Letter to the Editor, from “A” F.T.S. | Reply by H.P.B.
In your instructive and interesting note to the article headed, “Tharana or Mesmerism,” published in the THEOSOPHIST for August, you say that the Hindu Occultist while practising Raja Yoga, hears the occult sounds as emanating from “Moola Adharam.”
I hear the occult sounds steadily and very clearly; and they constitute a powerful agency in concentrating my mind.
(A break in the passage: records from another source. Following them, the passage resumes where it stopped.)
-- ==== Sys2Proof/Machine/Ops.lean ====
section
/-! DEFINITION. The named operations over the state that the meanings share: pc, index, call stack, timers, memory,
waiting for a key, and taking a fault with the only way back from one. -/

namespace Sys2Proof.Machine

/-- `pc <- target`, stored as `target & 0xFFF` (10_state.md R24). -/
def State.setPc (s : State) (target : Word) : State := { s with pc := low12 target }

/-- The fetch advance, `pc <- pc + 2` (40_cycle.md R84). Every meaning starts with it: exec runs on the state whose
pc is still the fetch address, so that a fault can restore it. -/
def State.advance (s : State) : State := s.setPc (s.pc + 2)

/-- `skip()` if the condition holds: two more on the advanced pc (00_scope.md R14, 40_cycle.md R85). -/
def State.skipIf (s : State) (c : Bool) : State := if c then s.setPc (s.pc + 2) else s

/-- `I <- value`, stored as `value & 0xFFF` (10_state.md R23). -/
def State.setI (s : State) (value : Word) : State := { s with i := low12 value }

/-- `DT <- b` (10_state.md R28). -/
def State.setDt (s : State) (b : Byte) : State := { s with dt := b }

/-- `ST <- b` (10_state.md R29). -/
def State.setSt (s : State) (b : Byte) : State := { s with st := b }

/-- A new framebuffer (10_state.md R30). -/
def State.setFb (s : State) (fb : Framebuffer) : State := { s with fb := fb }

/-- Bytes stored from address `addr` on, ascending and masked (20_memory.md R55, R60). -/
def State.storeBytes (s : State) (addr : Nat) (bs : List Byte) : State :=
  { s with mem := s.mem.writeBytes addr bs }

/-- `stack[sp] <- pc`, then `sp <- sp + 1` (41_control_flow.md R96, 10_state.md R26). Called with sp below 16. -/
def State.push (s : State) : State :=
  { s with stack := s.stack.setIfInBounds s.sp.toNat s.pc, sp := s.sp + 1 }

/-- `stack[sp - 1]`, the entry a pop reads (10_state.md R26); none where there is no such entry. -/
def State.topEntry (s : State) : Option Word := s.stack[(s.sp - 1).toNat]?

/-- `sp <- sp - 1`, then `pc <- target` (41_control_flow.md R94). The entry keeps its value (10_state.md R27). -/
def State.popTo (s : State) (target : Word) : State := { s with sp := s.sp - 1 }.setPc target

/-- The random byte of the next draw, `Draw()` (10_state.md R45): a free value. -/
def State.randomByte (s : State) : Byte := Config.randomByte s.draws

/-- A draw has been made: the next one is another free value. -/
def State.countDraw (s : State) : State := { s with draws := s.draws + 1 }

/-- `(r & nn)`, the byte that CXNN writes for the draw `r` (42_alu.md R115). -/
def maskDraw (r nn : Byte) : Byte := r &&& nn

/-- FX0A enters the wait (45_input_timer.md R131). -/
def State.enterWait (s : State) (x : Reg) : State :=
  { s with waitX := x, waitPrev := s.keys, status := .awaitingKey }

/-- `load_open <- 0` (40_cycle.md R82). -/
def State.closeLoad (s : State) : State := { s with loadOpen := false }

/-- TAKING A FAULT, `raise Fault(kind, w, fpc)` (40_cycle.md R89, 60_exceptions.md R143): every write of the step
undone, status Halted, the record (kind, w, fpc). The state it is given is the `saved` state of R84: nothing of the
step has been written to it, and its pc is fpc. There is no vector, no saved register and no handler. -/
def State.takeFault (s : State) (kind : FaultKind) (w : Word) : State :=
  { s with status := .halted { kind := kind, word := w, fpc := s.pc.setWidth 12 } }

/-- THE RETURN from a fault: there is none but `reset()` (60_exceptions.md R144). Every piece of state to the value of
70_reset_and_hazards.md R156, under the machine's own parameters. The key latch and the random source are not the
core's (R156), so they stay. -/
def State.resetCore (s : State) : State where
  v := Vector.replicate 16 0
  i := 0x000
  pc := 0x200
  sp := 0
  stack := Vector.replicate 16 0
  dt := 0
  st := 0
  fb := Vector.replicate 32 0
  mem := Memory.resetImage s.cfg
  keys := s.keys
  status := .running
  waitX := 0
  waitPrev := 0
  loadOpen := true
  draws := s.draws
  cfg := s.cfg

end Sys2Proof.Machine
end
One of the Upanishads, which specially treat of them, designates them (collectively) as Brahma Tarantara Nadaha; but I feel exceedingly anxious to know whether the venerable Himalayan Adepts recognise this practise as a mode of Raja Yoga; and, if so, what are the advantages, physical, mental and psychical, derivable from the hearing, to its thoroughly matured state? I, therefore, beg to be enlightened on the subject, as it is probably that many of our brethren would thankfully accept the information above solicited.
“A.” F.T.S.
Editor’s Note: Knowing very little (from the description given) of the nature of the “occult sounds” in question, we are unable to class them with any degree of certainty among the practices adopted by Raja Yoga. “Occult sounds” and occult or “Astral Light” are certainly the earliest form of manifestations obtained by Raja Yoga; but whether in this particular case it is the result of heredity or otherwise, we of course cannot decide from the scanty description given by our correspondent. Many are born with the faculty of clairaudience, others with that of clairvoyance—some, with both. [H.P.B.]